Project: Deep Q-Learning Agent
· 2 min read
Overview
- Created a Gym environment of a simple third-person shooter game in Python
- Implemented a simple Deep-Q Network with PyTorch to train agents to master at the game (left image)
- Fine-tuned the hyperparameters of the agent, achieving average kill streak of 7 (right image, top) and lengthend the survival duration by 4 times (right image, bottom), which significantly better than the random baseline of 0.22 kills on average.
- Explored how deep-Q learning models handle a variable quantity of moving objects, i.e. the bullets and enemies, and relevant adjustments to the reward functions and representations of the observation space needed.
Game Design
- Survive a zombie apocalypse by controlling a snowball-throwing character.
- Goal: Survive as long as possible while killing zombies.
- Player has limited vision range.
- Game ends when a zombie touches the player.

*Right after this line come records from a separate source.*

-- ==== Sys2Proof/Machine/Time.lean ====
section
/-!
DEFINITION. The time base: ticks, rate, steps, alarms, and the measurements of PTP domains
(spec/14_time_ethernet_launch.md R321–R330).
-/

namespace Sys2Proof.Machine

/-- num / den, exact where it divides; else the integer below or above it, as the device rounds, which the spec does
not state (log 52). -/
def openQuot (num : Int) (den : Nat) : Int :=
  if num % (den : Int) = 0 then num / (den : Int) else num / (den : Int) + (if Config.roundUp num den then 1 else 0)

/-! ### The counter (R321) -/

/-- INCR in 2⁻³² ns for a correction in ppb (log 122). -/
def incr (r : Int) : Nat := ((2 ^ 34 : Int) + divRNE (2 ^ 34 * r) (10 ^ 9)).toNat

/-- Step 3 of a frame ends when none of its loops is due and the read ticks of those passed over have come, 150 ns each for 256 loops
(R280–R282): a loop enabled later acts from the next frame (log 154). -/
def passLoops (d : Dev) : Dev :=
  { d with clp.jobs := d.clp.jobs.dropWhile (fun j => decide (j.cap.t + 38400 ≤ now d) && jobEnded d j) }

/-- n ticks of 250 MHz pass (log 2, 122, 154). -/
def passTicks (n : Nat) (d : Dev) : Dev :=
  passLoops { d with tim.acc := (d.tim.acc + n * incr d.tim.rate) % 2 ^ 96, tim.ticks := d.tim.ticks + n }

/-- Time passes to the first tick at which the time base equals or passes t; none passes when it already has (log 2). -/
def advanceTo (t : Nat) (d : Dev) : Dev :=
  if t ≤ now d then d else passTicks (ceilDiv (t * 2 ^ 32 - d.tim.acc) (incr d.tim.rate)) d

/-- Time passes to a tick of the pace domain's own count (R173) (log 2). -/
def advanceTicks (k : Nat) (d : Dev) : Dev := passTicks (k - d.tim.ticks) d

/-- MAX_PPB (R321). -/
def maxPpb (d : Dev) : Int := (min (regA d Reg.timRateLim) 500000 : Nat)

/-- SYS_REF_STAT.LOST (R17). -/
def refLost (d : Dev) : Bool := fld d Reg.sysRefStat 0 0 = 1

/-- The servo's clamp (R330). -/
def servoMax (d : Dev) : Int := if refLost d then 500000 else maxPpb d

/-- f, held in TIM_RATE.INTEGRAL. -/
def integral (d : Dev) : Int := sx 32 (regP d Reg.timRate)

/-- The source that acts: TRELLIS needs an address of 2 or above, 0b11 is FREE (R324). -/
def timeSource (d : Dev) : Nat :=
  match fldA d Reg.timCtl 1 0 with
  | 1 => 1
  | 2 => if ownAddr d < 2 then 0 else 2
  | _ => 0

/-- The rate under FREE. -/
def freeRate (d : Dev) : Int := clampI (-maxPpb d) (maxPpb d) (sx 32 (regA d Reg.timFreePpb))

/-- At a strobe tick the applied source sets the rate (R324). -/
def takeSource (d : Dev) : Dev :=
  let s := timeSource d
  let changed := s ≠ d.tim.lastSource
  let d1 := { d with tim.lastSource := s, tim.servoRan := if changed then false else d.tim.servoRan }
  match s with
  | 0 => { d1 with tim.rate := freeRate d }
  | 1 => if changed then { d1 with tim.rate := clampI (-maxPpb d) (maxPpb d) (integral d) } else d1
  | _ => d1

/-- TIM_STAT.HOLDOVER. -/
def holdover (d : Dev) : Bool := fld d Reg.timStat 3 3 = 1
/-- TIM_STAT.ACTIVE: the active domain. -/
def activeDom (d : Dev) : Nat := fld d Reg.timStat 2 2

/-- TIM_STAT as it reads: LOCKED is SOURCE PTP with VALID set and no holdover. -/
def timStat (d : Dev) : Nat :=
  putBits (regP d Reg.timStat) 1 1 (b2n (decide (fldA d Reg.timCtl 1 0 = 1) && timeValid d && !holdover d))

/-! ### Alarms and steps (R329) -/

/-- Alarm n is reached: its bit, vector 67, and it disarms. -/
def alarmReached (n : Nat) (d : Dev) : Dev :=
  raiseVec 67 (orP Reg.timEvent (1 <<< (4 + n)) { d with tim.alarms := smSet none d.tim.alarms n none })

/-- TIME_ALARM: an armed alarm is reached, on the next tick when its time has passed already. -/
def timeAlarm (n : Nat) (d : Dev) : Dev :=
  match smGet none d.tim.alarms n with
  | none => d
  | some t => alarmReached n (if t ≤ now d then passTicks 1 d else advanceTo t d)

/-- TIM_ALARM_ARM: a write of HI arms the alarm with HI and LO as they then stand; 0 disarms it. -/
def armAlarm (n : Nat) (w : Word) (d : Dev) : Dev :=
  let d1 := setP (Reg.timAlarmHi n) w.toNat d
  let t := w.toNat <<< 32 + regP d (Reg.timAlarmLo n)
  { d1 with tim.alarms := smSet none d1.tim.alarms n (if t = 0 then none else some t) }

/-- An instant held in time-base ns, on the count after a step. -/
def stepNat (by_ : Int) (t : Nat) : Nat := ((t : Int) + by_).toNat

/-- What a port holds of instants, on the count after a step (log 147). -/
def PtpPort.shift (by_ : Int) (q : PtpPort) : PtpPort :=
  { q with toSlave := q.toSlave.map (· + by_ * 65536), waiting := q.waiting.map (fun w => { w with rx := stepNat by_ w.rx }),
           delayReq := q.delayReq.map (fun r => (r.1, stepNat by_ r.2)), pdelayReq := q.pdelayReq.map (fun r => (r.1, stepNat by_ r.2)),
           busyUntil := stepNat by_ q.busyUntil }

/-- The time base steps on one tick (R323, R329): VALID is set, launches that a forward step passes are late, alarms
whose time it passes are raised (log 147). -/
def stepTime (by_ : Int) (d : Dev) : Dev :=
  let t0 := now d
  let t1 := (((d.tim.acc : Int) + by_ * 2 ^ 32) % 2 ^ 96).toNat
  let d1 := { d with tim.acc := t1, mtr := d.mtr.shift by_,
                     trl.healthyFrom := d.trl.healthyFrom.map (stepNat by_),
                     trl.markOut := if fld d Reg.trlStat 27 27 = 1 then some (t1 >>> 32, true) else d.trl.markOut, tim.doms := d.tim.doms.map (fun v =>
    { v with lastSync := v.lastSync.map (stepNat by_), at_ := stepNat by_ v.at_ }),
                     tim.ports := d.tim.ports.map (PtpPort.shift by_),
                     tim.repeats := d.tim.repeats.map (fun r => { r with due := stepNat by_ r.due }) }
  let d2 := bump 0xD 3 1 (orP Reg.timEvent 8 (setF Reg.timStat 0 0 1 d1))
  if by_ ≤ 0 then d2
  else
    let d3 := { d2 with lch.q := smMap none (fun _ e => e.map (fun x =>
      if t0 < x.fireAt ∧ x.fireAt ≤ now d2 then { x with late := true } else x)) d2.lch.q }
    (List.range 4).foldl (fun d n =>
      match smGet none d.tim.alarms n with
      | some t => if t0 < t ∧ t ≤ now d then alarmReached n d else d
      | none => d) d3

/-! ### The servo and the domains (R326–R328) -/

/-- A domain's record. -/
def domOf (d : Dev) (x : Nat) : PtpDom := d.tim.doms.getD x PtpDom.reset
/-- It is replaced. -/
def setDom (x : Nat) (v : PtpDom) (d : Dev) : Dev := { d with tim.doms := d.tim.doms.set x v }

/-- The servo processes a measurement θ over Δ (R327). -/
def servo (theta : Int) (delta : Nat) (d : Dev) : Dev :=
  if delta = 0 then d
  else
    let m := servoMax d
    let ki : Int := (fldA d Reg.timServo 15 0 : Nat)
    let kp : Int := (fldA d Reg.timServo 31 16 : Nat)
    let step (g f : Int) : Int := clampI (-m) m (divRNE (f * 256 * delta - g * theta * 10 ^ 9) (256 * delta))
    let f := step ki (integral d)
    { setP Reg.timRate (enc 32 f) d with tim.rate := step kp f, tim.servoRan := true }

/-- JUMP_TH. -/
def jumpTh (d : Dev) : Nat := regA d Reg.timJump
/-- TIM_AGREE.TOL and N_AGREE. -/
def tolAgree (d : Dev) : Nat := fldA d Reg.timAgree 27 0
def nAgree (d : Dev) : Nat := fldA d Reg.timAgree 31 28

/-- The last N_AGREE measurements of a domain all lie within a bound. -/
def agrees (d : Dev) (x bound : Nat) : Bool :=
  let h := (domOf d x).hist.take (nAgree d)
  decide (h.length = nAgree d) && decide (1 ≤ nAgree d) && h.all (fun v => decide (v ≤ bound))

/-- Domain x becomes active (R328). -/
def switchDom (x : Nat) (d : Dev) : Dev :=
  if activeDom d = x then d
  else raiseVec 67 (bump 0xD 1 1 (orP Reg.timEvent 2 (setF Reg.timStat 2 2 x d)))

/-- Entry into holdover: r is held at f. -/
def enterHoldover (d : Dev) : Dev :=
  raiseVec 67 (bump 0xD 2 1 (orP Reg.timEvent 4 (setF Reg.timStat 3 3 1 { d with tim.rate := integral d })))

/-- A jump of the active domain is refused (rule 2 of R328). -/
def refuseJump (x : Nat) (d : Dev) : Dev :=
  let v := domOf d x
  let o := domOf d (1 - x)
  let d1 := setDom x { v with refusals := v.refusals + 1 } d
  let d2 := raiseVec 67 (bump 0xD 0 1 (orP Reg.timEvent 1 (setF Reg.timStat 4 4 1 d1)))
  if o.known ∧ now d ≤ o.at_ + 2 * v.delta ∧ o.theta.natAbs ≤ tolAgree d then switchDom (1 - x) d2 else enterHoldover d2

/-- Rules 3 and 4 of R328, in that order. -/
def reacquire (d : Dev) : Dev :=
  let d1 :=
    if holdover d then
      (match [0, 1].find? (fun x => agrees d x (jumpTh d)) with
       | some x => switchDom x (setF Reg.timStat 3 3 0 d)
       | none => d)
    else d
  if activeDom d1 = 1 ∧ agrees d1 0 (tolAgree d1) then switchDom 0 d1 else d1

/-- Domain x may acquire: it is active, or the active one has no measurement at all (rule 1 of R328) (log 148). -/
def mayAcquire (x : Nat) (d : Dev) : Bool :=
  !timeValid d && (decide (activeDom d = x) || !(domOf d (activeDom d)).known)

/-- A measurement of domain x (R326, R328): offset, mean path delay, time of the Sync (log 148). -/
def measure (x : Nat) (theta delay : Int) (rx : Nat) (d : Dev) : Dev :=
  let v := domOf d x
  let delta := match v.lastSync with
    | some t => rx - t
    | none => 0
  let v1 := { v with theta := theta, delay := delay, at_ := rx, delta := delta, known := true,
                     hist := (theta.natAbs :: v.hist).take 15, count := v.count + 1, lastSync := some rx }
  let d1 := setP (if x = 0 then Reg.timOffsetA else Reg.timOffsetB) (enc 32 (satS32 theta)) (setDom x v1 d)
  if timeSource d1 ≠ 1 then d1
  else if mayAcquire x d1 then stepTime (-theta) (switchDom x d1)
  else
    let d2 :=
      if activeDom d1 = x ∧ !holdover d1 then
        (if theta.natAbs ≤ jumpTh d1 then servo theta delta (setF Reg.timStat 4 4 0 d1) else refuseJump x d1)
      else d1
    reacquire d2

/-- ANNOUNCE_RECEIPT_TIMEOUT: no Sync on the active domain's port (R328). -/
def receiptTimeout (x : Nat) (d : Dev) : Dev :=
  if timeSource d = 1 ∧ activeDom d = x ∧ !holdover d ∧ timeValid d then refuseJump x d else d

end Sys2Proof.Machine
end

- Image: Human Gameplay; Art: Myself; AI training: Myself; Observation and Reward Design: Myself & Jerry; Game Code: Jerry & Myself

Model
- Deep Q-Network (DQN) model for agent training.
- 3-layer feedforward neural network in TensorFlow.

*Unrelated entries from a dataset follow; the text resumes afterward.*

/-- REMASK_PASS: in BACKUP the root alone, with a mask of the noise source; else the root and every native slot, each
with a fresh mask. -/
def remaskPass (d : Dev) : Dev :=
  if d.sys.mode = .backup then
    (if d.sec.noiseFlag then d
     else
       let m := Config.noiseMask d.sec.noise
       { d with sec.noise := d.sec.noise + 1, sec.rootShare0 := d.sec.rootShare0 ^^^ m, sec.rootShare1 := d.sec.rootShare1 ^^^ m })
  else if d.sec.trngFail ∨ !d.sec.rootOk then d
  else
    let mask (n : Nat) : BitVec 512 := BitVec.ofNat 512 (n % 2 ^ 512)
    let r := drbgDraw d
    let d1 := { r.2 with sec.rootShare0 := r.2.sec.rootShare0 ^^^ mask r.1, sec.rootShare1 := r.2.sec.rootShare1 ^^^ mask r.1 }
    let d2 := d1.sec.slots.foldl (fun d kv =>
      let q := drbgDraw d
      setSlot kv.1 (remask (mask q.1) (slotOf q.2 kv.1)) q.2) d1
    bump 0x10 10 1 (addF Reg.secRemaskCnt 31 0 1 d2)

/-- ENTROPY_TEST_FAILURE: the entropy source, or in BACKUP the noise source, fails a test (log 108). -/
def entropyFailure (d : Dev) : Dev :=
  if d.sys.mode = .backup then { d with sec.noiseFlag := true }
  else event 0x10 2 [] (raiseVec 69 (bump 0x10 11 1 { d with sec.trngFail := true }))

/-- DRBG_RESEED: after 2²⁰ requests, and to end a failure (log 108). -/
def drbgReseed (d : Dev) : Dev :=
  if d.sys.mode = .backup ∨ !(decide (2 ^ 20 ≤ d.sec.requests) || d.sec.trngFail) then d
  else { d with sec.requests := 0, sec.trngFail := false }

/-! ### Views and readback (R460) -/

/-- Slots not EMPTY. -/
def slotsUsed (d : Dev) : Nat := (d.sec.slots.filter (fun kv => kv.2.state ≠ .empty)).length

/-- SEC_STAT as it reads. -/
def secStat (d : Dev) : Nat :=
  b2n d.sec.rootOk <<< 31 + b2n d.sec.trngFail <<< 30 + b2n (decide (32768 ≤ (slotOf d 1).next)) <<< 29 +
  b2n (!d.sec.signq.isEmpty) <<< 28 + slotsUsed d

/-- READ_STATE 0x1000_0000 + s. -/
def keyState (d : Dev) (s : Nat) : List Byte :=
  let x := slotOf d s
  let t := attrType x.attr
  leBytes 1 s ++ leBytes 1 x.state.code ++ leBytes 2 0 ++ leBytes 4 x.attr ++ leBytes 8 x.expiry ++
  leBytes 4 (if t = 3 then x.next else 0) ++ leBytes 4 x.uses ++
  (if t = 3 ∨ t = 4 then (sha256 (slotPublic x)).take 8 else List.replicate 8 (0 : Byte))

end Sys2Proof.Machine
end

- Uses experience replay with batch training.
- Epsilon-decay strategy for interaction.
Results
- Tested multiple decay factors (gamma).
- Adjusted rewards to improve agent's learning on long-term dependencies.
- Achieving an average kill streak of 7 and quadrupling survival time, far surpassing the random baseline of 0.22 kills on average.

Notable Behaviors (1)
- AI learns to control its orientation for precise shooting.

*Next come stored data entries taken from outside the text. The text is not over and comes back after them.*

-- ==== Sys2Proof/Machine/Health.lean ====
section
/-!
DEFINITION. Health monitors, the backup-cell load test and their commands (spec/22_rtc_health.md R486–R493).
-/

namespace Sys2Proof.Machine

/-- Sizes of the MRAM areas in bytes: superblock, recorder, journal ring (R428). -/
def mramAreas : List Nat := [0x10000, 0x200000, 0xDF0000]

/-- w of a monitor now (R486): the sixth counts from the fused full margin down; the panel's is not computed. -/
def wearNow (d : Dev) (m : Nat) : Nat :=
  match m with
  | 0 => ((List.range 3968).map (fun i => smGet 0 d.grn.erase (64 + i))).foldl max 0
  | 1 => ((List.range 3).map (fun a => smGet 0 d.grn.mramWrites a / mramAreas.getD a 1 / 1000)).foldl max 0
  | 2 => (Config.slack d.hlt.count).toNat
  | 4 => if d.hlt.vo = 0 then (d.hlt.recs.getLast?.map (fun r => r.w.getD 4 0)).getD 0 else d.hlt.vo - d.hlt.vl
  | 5 =>
    let ms := (d.thr.clusters.filter (fun c => c.state = 0)).map (·.kaMargin)
    Config.kaFullMargin.toNat - ms.foldl min 255
  | _ => 0

/-- w_lim of a monitor. -/
def wearLimit (d : Dev) (m : Nat) : Nat :=
  match m with
  | 0 => 100000
  | 1 => 1000000000
  | 2 => Config.slackLimit.toNat
  | 4 => fldA d Reg.hltBatCfg 15 0
  | 5 => Config.kaFullMargin.toNat - Config.kaMinMargin.toNat
  | _ => 0

/-- Days of a monitor whose trend has no time between its records: the spec gives none (log 89). -/
def openDays (m : Nat) : Nat := (Config.openResult (16 + m)).toNat

/-- Days of a monitor (R487) from rises of w and of t in seconds: ⌊(w_lim − w_n) ÷ g⌋ over exact quotients. -/
def wearDays (m w lim : Nat) (dw dt : Int) : Nat :=
  if lim ≤ w then 0
  else if dt = 0 then openDays m
  else if dw * dt ≤ 0 then 0xFFFFFFFF
  else min 0xFFFFFFFF ((lim - w) * dt.natAbs / (dw.natAbs * 86400))

/-- g of a monitor, shown per day as a whole number (log 89). -/
def wearGain (m : Nat) (dw dt : Int) : Int :=
  if dt = 0 then sx 32 (openDays m) else openQuot (dw * 86400 * (if dt < 0 then -1 else 1)) dt.natAbs

/-- Seconds of service in the pace domain. -/
def serviceSecs (d : Dev) : Nat := d.hlt.service + d.tim.ticks / 250000000

/-- Days of a monitor as its register shows them; those of the panel are PAV_EOL_DAYS (log 89). -/
def daysOf (d : Dev) (m : Nat) : Nat := if m = 3 then regP d Reg.pavEolDays else regP d (Reg.hltDays m)

/-- HLT_EOL_DAYS is the least Days of the six monitors; that of the panel is PAV_EOL_DAYS (R486, R487). -/
def hltLeast (d : Dev) : Dev :=
  setP Reg.hltEolDays (((List.range 6).map (daysOf d)).foldl min 0xFFFFFFFF) (setP (Reg.hltDays 3) (regP d Reg.pavEolDays) d)

/-- HLT_STAT.ALARM follows the Days and ALARM_DAYS; a bit that becomes set raises vector 69 and an event (R489). -/
def hltAlarms (d : Dev) : Dev :=
  let lim := fldA d Reg.hltCtl 15 0
  (List.range 6).foldl (fun d m =>
    let on := decide (daysOf d m < lim)
    let was := bitAt (regP d Reg.hltStat) m
    let d1 := setF Reg.hltStat m m (b2n on) d
    if on && !was then raiseVec 69 (rtcEvent 7 [m, daysOf d m] (bump 0x12 10 1 d1)) else d1) d

/-- Days and gain of one monitor from the oldest kept record and the new one. -/
def trend (new old : HealthRec) (two : Bool) (d : Dev) (m : Nat) : Dev :=
  let w := new.w.getD m 0
  let dw : Int := (w : Int) - old.w.getD m 0
  let dt : Int := if !new.osc && !old.osc then (new.rtc : Int) - old.rtc else (new.service : Int) - old.service
  if m = 3 then setP (Reg.hltDays 3) (regP d Reg.pavEolDays) d
  else
    let days := if wearLimit d m ≤ w then 0 else if two then wearDays m w (wearLimit d m) dw dt else 0xFFFFFFFF
    setP (Reg.hltWear m) (min w 0xFFFFFFFF)
      (setP (Reg.hltDays m) days { d with hlt.gains := d.hlt.gains.set m (if two then wearGain m dw dt else 0) })

/-- A health record as the journal takes it: its number, RTC seconds, OSC_STOP, service seconds, each w. -/
def healthItem (n : Nat) (r : HealthRec) : List Nat := [n, r.rtc, b2n r.osc, r.service] ++ r.w

/-- The load of 1.0 mA starts, while VAON is present and no test runs (log 87). -/
def startTest (d : Dev) : Dev :=
  if d.hlt.testAt.isSome ∨ d.rtc.onVbat then d else { d with hlt.testAt := some d.tim.ticks }

/-- A health record is taken (R487); `cmd` waits for its commit (log 87). -/
def takeHealth (cmd : Option Nat) (d : Dev) : Dev :=
  let r : HealthRec := ⟨(List.range 6).map (wearNow d), d.rtc.secs, rtcStatBit d 0, serviceSecs d⟩
  let rs := (d.hlt.recs ++ [r]).drop (d.hlt.recs.length - 30)
  let n := d.hlt.count
  let d1 := { d with hlt.recs := rs, hlt.count := n + 1 }
  let d2 := (List.range 6).foldl (trend r (rs.headD r) (decide (2 ≤ rs.length))) d1
  let d4 := bump 0x12 8 1 (hltAlarms (hltLeast d2))
  startTest (journal 8 (n % 31) (healthItem n r) 96
    (cmd.map (fun id => ⟨id, stOk, regP d4 Reg.hltEolDays, regP d4 Reg.hltStat, 0, 0⟩)) false d4)

/-- HEALTH_RECORD: 86,400 s of pace-domain time have passed (log 88). -/
def healthRecord (d : Dev) : Dev :=
  if d.sys.mode.code < 3 then d
  else
    let d1 := advanceTicks (d.hlt.lastTick + 86400 * 250000000) d
    takeHealth none { d1 with hlt.lastTick := d1.tim.ticks }

/-- BAT_LOAD_TEST_END: VBAT unloaded and at the end of 100 ms of load, in mV (R488) (log 79). -/
def batTestEnd (vo vl : Nat) (d : Dev) : Dev :=
  match d.hlt.testAt with
  | none => d
  | some t =>
    let d1 := advanceTicks (t + 25000000) d
    let d2 := bump 0x12 9 1 (setP Reg.hltBatV (vo % 65536 * 65536 + vl % 65536) { d1 with hlt.testAt := none, hlt.test := none, hlt.vo := vo, hlt.vl := vl })
    let low := decide (vl < fldA d2 Reg.hltBatCfg 31 16)
    let was := bitAt (regP d2 Reg.hltStat) 6
    let d3 := setF Reg.hltStat 6 6 (b2n low) d2
    let d4 := if low && !was then raiseVec 69 (rtcEvent 7 [6, vl] (bump 0x12 10 1 d3)) else d3
    match d.hlt.test with
    | some id => complete id (ok vo vl (vo - vl) 0) d4
    | none => d4

def specHltRefresh : OpSpec := opBase 0x1205 0xF8

/-- HLT_REFRESH completes with the commit of its record (log 88). -/
def effHltRefresh (id : Nat) (_ : Pkt) (d : Dev) : Dev := takeHealth (some id) d

def specHltBatTest : OpSpec :=
  { opBase 0x1206 0xF8 with resources := fun _ d => resIf d.hlt.testAt.isSome (refuse stBusy 0x02) }

/-- HLT_BAT_TEST; without VAON there is no test, and the last one's values stand (log 87). -/
def effHltBatTest (id : Nat) (_ : Pkt) (d : Dev) : Dev :=
  if d.rtc.onVbat then complete id (ok d.hlt.vo d.hlt.vl (d.hlt.vo - d.hlt.vl) 0) d
  else startTest { d with hlt.test := some id }

/-- READ_STATE 0x1200_0000 (R492). -/
def rtcState (d : Dev) : List Byte :=
  leBytes 8 d.rtc.secs ++ leBytes 4 (regP d Reg.rtcStat) ++
  leBytes 4 (putBits (regP d Reg.rtcCtl) 9 0 (bits (regL d Reg.rtcCtl) 9 0)) ++
  (List.range 2).flatMap (fun a => leBytes 4 (regL d (Reg.rtcAlmDate a)) ++ leBytes 4 (regL d (Reg.rtcAlmTime a))) ++
  (List.range 6).flatMap (fun m =>
    leBytes 8 ((d.hlt.recs.getLast?.map (fun r => r.w.getD m 0)).getD (wearNow d m)) ++ leBytes 4 (daysOf d m) ++
    leBytes 4 (enc 32 (d.hlt.gains.getD m 0))) ++
  leBytes 4 d.hlt.vo ++ leBytes 4 d.hlt.vl ++
  leBytes 8 ((d.hlt.recs.getLast?.map (·.rtc)).getD 0) ++ List.replicate 112 (0 : Byte)

/-- The journaled health records come back at a start, oldest first, with their w (R487). -/
def healthRestore (items : Persist) (d : Dev) : Dev :=
  let rs := ((List.range 31).map (fun k => smGet [] items (itemKey 8 k))).filter (fun l => !l.isEmpty)
  let sorted := sortBy (fun a b => decide (a.getD 0 0 < b.getD 0 0)) rs
  let recs : List HealthRec := sorted.map (fun l => ⟨l.drop 4, l.getD 1 0, decide (l.getD 2 0 = 1), l.getD 3 0⟩)
  let n := match sorted.getLast? with
    | some l => l.getD 0 0 + 1
    | none => 0
  let s := match recs.getLast? with
    | some r => r.service
    | none => 0
  let d1 := { d with hlt := { HltSt.reset with recs := recs, count := n, service := s } }
  match recs.getLast? with
  | none => d1
  | some r => (List.range 6).foldl (fun d m => if m = 3 then d else setP (Reg.hltWear m) (min (r.w.getD m 0) 0xFFFFFFFF) d) d1

end Sys2Proof.Machine
end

- AI refines orientation control to improve shooting accuracy.
Notable Behaviors (2)
- AI learns to evade zombies by retreating to the map corner.
- AI retreats to a corner for better firing coverage.

Notable Behaviors (3)
- AI adopts a spinning and frequent shooting strategy.
- AI spins and shoots frequently to maximize hits.

Future Directions
- Further training needed due to time constraints of this project.
- Interest in refining rewards and exploring new mechanics in near future.